Несмотря на обилие фестивалей и крупнобюджетных музеев в Нью-Йорке, более значимое художественное событие года прошло не здесь, а в Калифорнии — полугодовой фестиваль Pacific Standard Time, посвященный актуальному искусству Южной Калифорнии 1950—1990-х. Событие это историческое и абсолютно беспрецедентное по масштабу и по качеству материала. В нем участвует около сотни музеев и галерей в Лос-Анджелесе, Пасадене и Сан-Диего, а многие работы и архивы почти не выставлялись до этого. История калифорнийского современного искусства включает первую в США персоналку Дюшана в 1963 году в Музее Пасадены плюс такие знаковые имена, как Бас Ян Адер, Крис Бёрден, Джон Балдессари (его ретроспективу, кстати, принял у себя музей Метрополитен в 2010 году), Пол Маккарти, Эд Руша, Раймонд Петтибон, радикальное афроамериканское и феминистское движения, искусство панк-рокеров и серферов, а также радикальных художников-чиканос. Калифорния всегда была далека от нью-йоркских склок и разборок, искусство там стояло в тени Голливуда. Художники часто были ремесленниками по совместительству — кто варил каркасы машин в гараже, кто полировал серфинговые доски. Поэтому в более расслабленной атмосфере взросло то, что невозможно было на Атлантическом побережье.
{-page-}
Кристофер д'Арканджело в контексте Occupy Wall Street
Выставки в Нью-Йорке не только не попали в список главных в стране за этот год, но и, кажется, выбыли из всех списков вообще, поскольку главным событием в искусстве стало событие нехудожественное — движение «оккупация Уолл-стрит» и занятия площадей в других городах, от Бостона и Атланты до Окленда и Лос-Анджелеса.
Читать!
Известно, что «оккупанты» Уолл-стрит художников не приваживали и многим из них давали от ворот поворот. Одна израильская художница, например, которая делает массовые проекты со сложными акробатическими позами, жаловалась мне, что обитатели палаточного городка не захотели быть участниками и живым материалом ее постановок, и сказала, что разочаровалась в этих «романтиках». Некоторые художники работают сейчас с выселенными активистами движения, но их имен мы не знаем, поскольку все ведется почти как партийная работа силами рядовых членов.
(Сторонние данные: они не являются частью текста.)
/-- V-set words by opcode (R95, R97). -/
def decodeV (op : Nat) (wd : Word) : Except DecodeError Instr :=
  match op with
  | 0x00 =>
    if wd &&& 0xFF000000#32 = 0x00000000#32 then .ok (.vadd (fieldOf 16 8 wd) (fieldOf 8 8 wd) (fieldOf 0 8 wd))
    else .error .unusedField
  | 0x01 =>
    if wd &&& 0xFF000000#32 = 0x01000000#32 then .ok (.vsub (fieldOf 16 8 wd) (fieldOf 8 8 wd) (fieldOf 0 8 wd))
    else .error .unusedField
  | 0x02 =>
    if wd &&& 0xFF000000#32 = 0x02000000#32 then .ok (.vmul (fieldOf 16 8 wd) (fieldOf 8 8 wd) (fieldOf 0 8 wd))
    else .error .unusedField
  | 0x03 =>
    if wd &&& 0xFF000000#32 = 0x03000000#32 then .ok (.vmulh (fieldOf 16 8 wd) (fieldOf 8 8 wd) (fieldOf 0 8 wd))
    else .error .unusedField
  | 0x04 =>
    if wd &&& 0xFF000000#32 = 0x04000000#32 then .ok (.vmulhu (fieldOf 16 8 wd) (fieldOf 8 8 wd) (fieldOf 0 8 wd))
    else .error .unusedField
  | 0x05 =>
    if wd &&& 0xFF000000#32 = 0x05000000#32 then .ok (.vmad (fieldOf 16 8 wd) (fieldOf 8 8 wd) (fieldOf 0 8 wd))
    else .error .unusedField
  | 0x06 =>
    if wd &&& 0xFF000000#32 = 0x06000000#32 then .ok (.vmin (fieldOf 16 8 wd) (fieldOf 8 8 wd) (fieldOf 0 8 wd))
    else .error .unusedField
  | 0x07 =>
    if wd &&& 0xFF000000#32 = 0x07000000#32 then .ok (.vmax (fieldOf 16 8 wd) (fieldOf 8 8 wd) (fieldOf 0 8 wd))
    else .error .unusedField
  | 0x08 =>
    if wd &&& 0xFF000000#32 = 0x08000000#32 then .ok (.vminu (fieldOf 16 8 wd) (fieldOf 8 8 wd) (fieldOf 0 8 wd))
    else .error .unusedField
  | 0x09 =>
    if wd &&& 0xFF000000#32 = 0x09000000#32 then .ok (.vmaxu (fieldOf 16 8 wd) (fieldOf 8 8 wd) (fieldOf 0 8 wd))
    else .error .unusedField
  | 0x0A =>
    if wd &&& 0xFF000000#32 = 0x0A000000#32 then .ok (.vand (fieldOf 16 8 wd) (fieldOf 8 8 wd) (fieldOf 0 8 wd))
    else .error .unusedField
  | 0x0B =>
    if wd &&& 0xFF000000#32 = 0x0B000000#32 then .ok (.vor (fieldOf 16 8 wd) (fieldOf 8 8 wd) (fieldOf 0 8 wd))
    else .error .unusedField
  | 0x0C =>
    if wd &&& 0xFF000000#32 = 0x0C000000#32 then .ok (.vxor (fieldOf 16 8 wd) (fieldOf 8 8 wd) (fieldOf 0 8 wd))
    else .error .unusedField
  | 0x0D =>
    if wd &&& 0xFF000000#32 = 0x0D000000#32 then .ok (.vandn (fieldOf 16 8 wd) (fieldOf 8 8 wd) (fieldOf 0 8 wd))
    else .error .unusedField
  | 0x0E =>
    if wd &&& 0xFF000000#32 = 0x0E000000#32 then .ok (.vshl (fieldOf 16 8 wd) (fieldOf 8 8 wd) (fieldOf 0 8 wd))
    else .error .unusedField
  | 0x0F =>
    if wd &&& 0xFF000000#32 = 0x0F000000#32 then .ok (.vshr (fieldOf 16 8 wd) (fieldOf 8 8 wd) (fieldOf 0 8 wd))
    else .error .unusedField
  | 0x10 =>
    if wd &&& 0xFF000000#32 = 0x10000000#32 then .ok (.vsar (fieldOf 16 8 wd) (fieldOf 8 8 wd) (fieldOf 0 8 wd))
    else .error .unusedField
  | 0x11 =>
    if wd &&& 0xFF000000#32 = 0x11000000#32 then .ok (.vrol (fieldOf 16 8 wd) (fieldOf 8 8 wd) (fieldOf 0 8 wd))
    else .error .unusedField
  | 0x12 =>
    if wd &&& 0xFF000000#32 = 0x12000000#32 then .ok (.vbfxu (fieldOf 16 8 wd) (fieldOf 8 8 wd) (fieldOf 0 8 wd))
    else .error .unusedField
  | 0x13 =>
    if wd &&& 0xFF000000#32 = 0x13000000#32 then .ok (.vbfxs (fieldOf 16 8 wd) (fieldOf 8 8 wd) (fieldOf 0 8 wd))
    else .error .unusedField
  | 0x14 =>
    if wd &&& 0xFF000000#32 = 0x14000000#32 then .ok (.vbfi (fieldOf 16 8 wd) (fieldOf 8 8 wd) (fieldOf 0 8 wd))
    else .error .unusedField
  | 0x15 =>
    if wd &&& 0xFF000000#32 = 0x15000000#32 then .ok (.vperm (fieldOf 16 8 wd) (fieldOf 8 8 wd) (fieldOf 0 8 wd))
    else .error .unusedField
  | 0x16 =>
    if wd &&& 0xFF000000#32 = 0x16000000#32 then .ok (.vadd64 (fieldOf 16 8 wd) (fieldOf 8 8 wd) (fieldOf 0 8 wd))
    else .error .unusedField
  | 0x17 =>
    if wd &&& 0xFF000000#32 = 0x17000000#32 then .ok (.vmulw (fieldOf 16 8 wd) (fieldOf 8 8 wd) (fieldOf 0 8 wd))
    else .error .unusedField
  | 0x18 =>
    if wd &&& 0xFF000000#32 = 0x18000000#32 then .ok (.vaddi (fieldOf 16 8 wd) (fieldOf 8 8 wd) (fieldOf 0 8 wd))
    else .error .unusedField
  | 0x19 =>
    if wd &&& 0xFF0000E0#32 = 0x19000000#32 then .ok (.vshli (fieldOf 16 8 wd) (fieldOf 8 8 wd) (fieldOf 0 5 wd))
    else .error .unusedField
  | 0x1A =>
    if wd &&& 0xFF0000E0#32 = 0x1A000000#32 then .ok (.vshri (fieldOf 16 8 wd) (fieldOf 8 8 wd) (fieldOf 0 5 wd))
    else .error .unusedField
  | 0x1B =>
    if wd &&& 0xFF0000E0#32 = 0x1B000000#32 then .ok (.vsari (fieldOf 16 8 wd) (fieldOf 8 8 wd) (fieldOf 0 5 wd))
    else .error .unusedField
  | 0x1C =>
    if wd &&& 0xFF000000#32 = 0x1C000000#32 then .ok (.vandi (fieldOf 16 8 wd) (fieldOf 8 8 wd) (fieldOf 0 8 wd))
    else .error .unusedField
  | 0x1D =>
    if wd &&& 0xFF000000#32 = 0x1D000000#32 then .ok (.vmovi (fieldOf 16 8 wd) (fieldOf 0 16 wd))
    else .error .unusedField
  | 0x1E =>
    if wd &&& 0xFF000000#32 = 0x1E000000#32 then .ok (.vmovhi (fieldOf 16 8 wd) (fieldOf 0 16 wd))
    else .error .unusedField
  | 0x1F =>
    if wd &&& 0xFF000000#32 = 0x1F000000#32 then (match IUnFn.ofCode (fieldOf 0 8 wd).toNat with | some f => checked (.viun (fieldOf 16 8 wd) (fieldOf 8 8 wd) f) | none => .error .reservedCode)
    else .error .unusedField
  | 0x20 =>
    if wd &&& 0xFF000000#32 = 0x20000000#32 then (match ICond.ofCode (fieldOf 16 5 wd).toNat with | some c => .ok (.vicmp (fieldOf 21 3 wd) c (fieldOf 8 8 wd) (fieldOf 0 8 wd)) | none => .error .reservedCode)
    else .error .unusedField
  | 0x21 =>
    if wd &&& 0xFF000000#32 = 0x21000000#32 then .ok (.vsel (fieldOf 16 8 wd) (fieldOf 8 8 wd) (fieldOf 0 8 wd))
    else .error .unusedField
  | 0x22 =>
    if wd &&& 0xFF000000#32 = 0x22000000#32 then .ok (.vshfl (fieldOf 16 8 wd) (fieldOf 8 8 wd) (fieldOf 0 8 wd))
    else .error .unusedField
  | 0x23 =>
    if wd &&& 0xFF000020#32 = 0x23000000#32 then (match ShflMode.ofCode (fieldOf 6 2 wd).toNat with | some m => .ok (.vshfli (fieldOf 16 8 wd) (fieldOf 8 8 wd) m (fieldOf 0 5 wd)) | none => .error .reservedCode)
    else .error .unusedField
  | 0x24 =>
    if wd &&& 0xFF000000#32 = 0x24000000#32 then (match IRedFn.ofCode (fieldOf 0 8 wd).toNat with | some f => .ok (.vired (fieldOf 16 8 wd) (fieldOf 8 8 wd) f) | none => .error .reservedCode)
    else .error .unusedField
  | 0x25 =>
    if wd &&& 0xFF000000#32 = 0x25000000#32 then (match IScanFn.ofCode (fieldOf 0 8 wd).toNat with | some f => .ok (.viscan (fieldOf 16 8 wd) (fieldOf 8 8 wd) f) | none => .error .reservedCode)
    else .error .unusedField
  | 0x30 =>
    if wd &&& 0xFF000000#32 = 0x30000000#32 then .ok (.vfadd (fieldOf 16 8 wd) (fieldOf 8 8 wd) (fieldOf 0 8 wd))
    else .error .unusedField
  | 0x31 =>
    if wd &&& 0xFF000000#32 = 0x31000000#32 then .ok (.vfsub (fieldOf 16 8 wd) (fieldOf 8 8 wd) (fieldOf 0 8 wd))
    else .error .unusedField
  | 0x32 =>
    if wd &&& 0xFF000000#32 = 0x32000000#32 then .ok (.vfmul (fieldOf 16 8 wd) (fieldOf 8 8 wd) (fieldOf 0 8 wd))
    else .error .unusedField
  | 0x33 =>
    if wd &&& 0xFF000000#32 = 0x33000000#32 then .ok (.vfma (fieldOf 16 8 wd) (fieldOf 8 8 wd) (fieldOf 0 8 wd))
    else .error .unusedField
  | 0x34 =>
    if wd &&& 0xFF000000#32 = 0x34000000#32 then .ok (.vfmin (fieldOf 16 8 wd) (fieldOf 8 8 wd) (fieldOf 0 8 wd))
    else .error .unusedField
  | 0x35 =>
    if wd &&& 0xFF000000#32 = 0x35000000#32 then .ok (.vfmax (fieldOf 16 8 wd) (fieldOf 8 8 wd) (fieldOf 0 8 wd))
    else .error .unusedField
  | 0x36 =>
    if wd &&& 0xFF000000#32 = 0x36000000#32 then (match FCond.ofCode (fieldOf 16 5 wd).toNat with | some c => .ok (.vfcmp (fieldOf 21 3 wd) c (fieldOf 8 8 wd) (fieldOf 0 8 wd)) | none => .error .reservedCode)
    else .error .unusedField
  | 0x37 =>
    if wd &&& 0xFF000000#32 = 0x37000000#32 then (match FUnFn.ofCode (fieldOf 0 8 wd).toNat with | some f => .ok (.vfun (fieldOf 16 8 wd) (fieldOf 8 8 wd) f) | none => .error .reservedCode)
    else .error .unusedField
  | 0x38 =>
    if wd &&& 0xFF000000#32 = 0x38000000#32 then (match XFn.ofCode (fieldOf 0 8 wd).toNat with | some f => .ok (.vfx (fieldOf 16 8 wd) (fieldOf 8 8 wd) f) | none => .error .reservedCode)
    else .error .unusedField
  | 0x39 =>
    if wd &&& 0xFF000000#32 = 0x39000000#32 then (match FRedFn.ofCode (fieldOf 0 8 wd).toNat with | some f => .ok (.vfred (fieldOf 16 8 wd) (fieldOf 8 8 wd) f) | none => .error .reservedCode)
    else .error .unusedField
  | 0x3A =>
    if wd &&& 0xFF000000#32 = 0x3A000000#32 then (match FScanFn.ofCode (fieldOf 0 8 wd).toNat with | some f => .ok (.vfscan (fieldOf 16 8 wd) (fieldOf 8 8 wd) f) | none => .error .reservedCode)
    else .error .unusedField
  | 0x3B =>
    if wd &&& 0xFF000000#32 = 0x3B000000#32 then .ok (.vflerp (fieldOf 16 8 wd) (fieldOf 8 8 wd) (fieldOf 0 8 wd))
    else .error .unusedField
  | 0x40 =>
    if wd &&& 0xFF000000#32 = 0x40000000#32 then .ok (.vhadd (fieldOf 16 8 wd) (fieldOf 8 8 wd) (fieldOf 0 8 wd))
    else .error .unusedField
  | 0x41 =>
    if wd &&& 0xFF000000#32 = 0x41000000#32 then .ok (.vhmul (fieldOf 16 8 wd) (fieldOf 8 8 wd) (fieldOf 0 8 wd))
    else .error .unusedField
  | 0x42 =>
    if wd &&& 0xFF000000#32 = 0x42000000#32 then .ok (.vhfma (fieldOf 16 8 wd) (fieldOf 8 8 wd) (fieldOf 0 8 wd))
    else .error .unusedField
  | 0x43 =>
    if wd &&& 0xFF000000#32 = 0x43000000#32 then .ok (.vhmin (fieldOf 16 8 wd) (fieldOf 8 8 wd) (fieldOf 0 8 wd))
    else .error .unusedField
  | 0x44 =>
    if wd &&& 0xFF000000#32 = 0x44000000#32 then .ok (.vhmax (fieldOf 16 8 wd) (fieldOf 8 8 wd) (fieldOf 0 8 wd))
    else .error .unusedField
  | 0x45 =>
    if wd &&& 0xFF000000#32 = 0x45000000#32 then .ok (.vbadd (fieldOf 16 8 wd) (fieldOf 8 8 wd) (fieldOf 0 8 wd))
    else .error .unusedField
  | 0x46 =>
    if wd &&& 0xFF000000#32 = 0x46000000#32 then .ok (.vbmul (fieldOf 16 8 wd) (fieldOf 8 8 wd) (fieldOf 0 8 wd))
    else .error .unusedField
  | 0x47 =>
    if wd &&& 0xFF000000#32 = 0x47000000#32 then .ok (.vbfma (fieldOf 16 8 wd) (fieldOf 8 8 wd) (fieldOf 0 8 wd))
    else .error .unusedField
  | 0x48 =>
    if wd &&& 0xFF000000#32 = 0x48000000#32 then .ok (.vhdot (fieldOf 16 8 wd) (fieldOf 8 8 wd) (fieldOf 0 8 wd))
    else .error .unusedField
  | 0x49 =>
    if wd &&& 0xFF000000#32 = 0x49000000#32 then (match CvtFn.ofCode (fieldOf 0 8 wd).toNat with | some f => .ok (.vcvt (fieldOf 16 8 wd) (fieldOf 8 8 wd) f) | none => .error .reservedCode)
    else .error .unusedField
  | 0x4A =>
    if wd &&& 0xFF0000E0#32 = 0x4A000000#32 then .ok (.vcvtin (fieldOf 16 8 wd) (fieldOf 8 8 wd) (fieldOf 3 2 wd) (fieldOf 0 3 wd))
    else .error .unusedField
  | 0x4B =>
    if wd &&& 0xFF0000E0#32 = 0x4B000000#32 then .ok (.vcvtout (fieldOf 16 8 wd) (fieldOf 8 8 wd) (fieldOf 3 2 wd) (fieldOf 0 3 wd))
    else .error .unusedField
  | 0x4C =>
    if wd &&& 0xFF000000#32 = 0x4C000000#32 then .ok (.vrsvu (fieldOf 16 8 wd) (fieldOf 8 8 wd) (fieldOf 0 8 wd))
    else .error .unusedField
  | 0x4D =>
    if wd &&& 0xFF000000#32 = 0x4D000000#32 then .ok (.vrsvm (fieldOf 16 8 wd) (fieldOf 8 8 wd) (fieldOf 0 8 wd))
    else .error .unusedField
  | 0x50 =>
    if wd &&& 0xFF000000#32 = 0x50000000#32 then (match MemW.ofCode (fieldOf 0 3 wd).toNat with | some w => .ok (.vld (fieldOf 16 8 wd) (fieldOf 8 8 wd) (fieldOf 4 4 wd) (wd.getLsbD 3) w) | none => .error .reservedCode)
    else .error .unusedField
  | 0x51 =>
    if wd &&& 0xFF000000#32 = 0x51000000#32 then (match MemW.ofCode (fieldOf 0 3 wd).toNat with | some w => .ok (.vst (fieldOf 16 8 wd) (fieldOf 8 8 wd) (fieldOf 4 4 wd) (wd.getLsbD 3) w) | none => .error .reservedCode)
    else .error .unusedField
  | 0x52 =>
    if wd &&& 0xFF0000F0#32 = 0x52000000#32 then (match MemW.ofCode (fieldOf 0 3 wd).toNat with | some w => .ok (.vldsp (fieldOf 16 8 wd) (fieldOf 8 8 wd) (wd.getLsbD 3) w) | none => .error .reservedCode)
    else .error .unusedField
  | 0x53 =>
    if wd &&& 0xFF0000F0#32 = 0x53000000#32 then (match MemW.ofCode (fieldOf 0 3 wd).toNat with | some w => .ok (.vstsp (fieldOf 16 8 wd) (fieldOf 8 8 wd) (wd.getLsbD 3) w) | none => .error .reservedCode)
    else .error .unusedField
  | 0x54 =>
    if wd &&& 0xFF000000#32 = 0x54000000#32 then (match Aop.ofCode (fieldOf 0 4 wd).toNat with | some p => .ok (.vatom (fieldOf 16 8 wd) (fieldOf 8 8 wd) (fieldOf 4 4 wd) p) | none => .error .reservedCode)
    else .error .unusedField
  | 0x55 =>
    if wd &&& 0xFF000000#32 = 0x55000000#32 then (match Aop.ofCode (fieldOf 0 4 wd).toNat with | some p => checked (.vatom64 (fieldOf 16 8 wd) (fieldOf 8 8 wd) (fieldOf 4 4 wd) p) | none => .error .reservedCode)
    else .error .unusedField
  | 0x56 =>
    if wd &&& 0xFF00000F#32 = 0x56000000#32 then .ok (.vcas128 (fieldOf 16 8 wd) (fieldOf 8 8 wd) (fieldOf 4 4 wd))
    else .error .unusedField
  | 0x57 =>
    if wd &&& 0xFF000007#32 = 0x57000006#32 then .ok (.vldl (fieldOf 16 8 wd) (fieldOf 8 8 wd) (fieldOf 4 4 wd) (wd.getLsbD 3))
    else .error .unusedField
  | 0x58 =>
    if wd &&& 0xFF000007#32 = 0x58000006#32 then .ok (.vsmp (fieldOf 16 8 wd) (fieldOf 8 8 wd) (fieldOf 4 4 wd) (wd.getLsbD 3))
    else .error .unusedField
  | 0x59 =>
    if wd &&& 0xFF000000#32 = 0x59000000#32 then (match MemW.ofCode (fieldOf 0 3 wd).toNat with | some w => .ok (.vldwh (fieldOf 16 8 wd) (fieldOf 8 8 wd) (fieldOf 4 4 wd) (wd.getLsbD 3) w) | none => .error .reservedCode)
    else .error .unusedField
  | 0x5A =>
    if wd &&& 0xFF000000#32 = 0x5A000000#32 then (match MemW.ofCode (fieldOf 0 3 wd).toNat with | some w => .ok (.vstwh (fieldOf 16 8 wd) (fieldOf 8 8 wd) (fieldOf 4 4 wd) (wd.getLsbD 3) w) | none => .error .reservedCode)
    else .error .unusedField
  | 0x5B =>
    if wd &&& 0xFFFF0000#32 = 0x5BFF0000#32 then (match Wop.ofCode (fieldOf 0 4 wd).toNat with | some p => .ok (.vwopPosted (fieldOf 8 8 wd) (fieldOf 4 4 wd) p) | none => .error .reservedCode)
    else if wd &&& 0xFF000000#32 = 0x5B000000#32 then (match Wop.ofCode (fieldOf 0 4 wd).toNat with | some p => checked (.vwop (fieldOf 16 8 wd) (fieldOf 8 8 wd) (fieldOf 4 4 wd) p) | none => .error .reservedCode)
    else .error .unusedField
  | 0x5C =>
    if wd &&& 0xFF000000#32 = 0x5C000000#32 then (match MemW.ofCode (fieldOf 0 3 wd).toNat with | some w => .ok (.vpgreq (fieldOf 16 8 wd) (fieldOf 8 8 wd) (fieldOf 4 4 wd) (wd.getLsbD 3) w) | none => .error .reservedCode)
    else .error .unusedField
  | 0x5D =>
    if wd &&& 0xFFFF0006#32 = 0x5D000000#32 then .ok (.vpref (fieldOf 8 8 wd) (fieldOf 4 4 wd) (wd.getLsbD 3) (wd.getLsbD 0))
    else .error .unusedField
  | 0x60 =>
    if wd &&& 0xFF000000#32 = 0x60000000#32 then .ok (.vtrav (fieldOf 16 8 wd) (fieldOf 8 8 wd) (fieldOf 4 4 wd) (wd.getLsbD 3) (fieldOf 0 3 wd))
    else .error .unusedField
  | 0x61 =>
    if wd &&& 0xFF0000F0#32 = 0x61000000#32 then .ok (.vtravc (fieldOf 16 8 wd) (fieldOf 8 8 wd) (wd.getLsbD 3) (fieldOf 0 3 wd))
    else .error .unusedField
  | 0x62 =>
    if wd &&& 0xFF000000#32 = 0x62000000#32 then .ok (.vrast (fieldOf 16 8 wd) (fieldOf 8 8 wd) (fieldOf 0 8 wd))
    else .error .unusedField
  | 0x63 =>
    if wd &&& 0xFF00FFF7#32 = 0x63000000#32 then .ok (.vsemit (fieldOf 16 8 wd) (wd.getLsbD 3))
    else .error .unusedField
  | 0x64 =>
    if wd &&& 0xFF000000#32 = 0x64000000#32 then .ok (.vsbg (fieldOf 16 8 wd) (fieldOf 8 8 wd) (fieldOf 0 8 wd))
    else .error .unusedField
  | _ => .error .reservedOpcode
Среди многочисленных имен на художественной сцене Нью-Йорка 2011 года я бы выделила одно, малоизвестное раньше, которое возникло этой осенью и стало предметом аж четырех коллективных и индивидуальных экспозиций, — Кристофер д’Арканджело. Художник не самый важный, но возобновление интереса к нему симптоматично. Нью-йоркский концептуалист, сын известного в свое время художника поп-арта Аллена д’Арканджело, он покончил с собой в 1979 году в возрасте 24 лет. Материалы, связанные с ним, были выставлены в галерее Gray Нью-Йоркского университета в уже упомянутой выставке о последователях Флюксуса, в библиотеке Fales, галерее Algus Greenspon и центре Artists Space.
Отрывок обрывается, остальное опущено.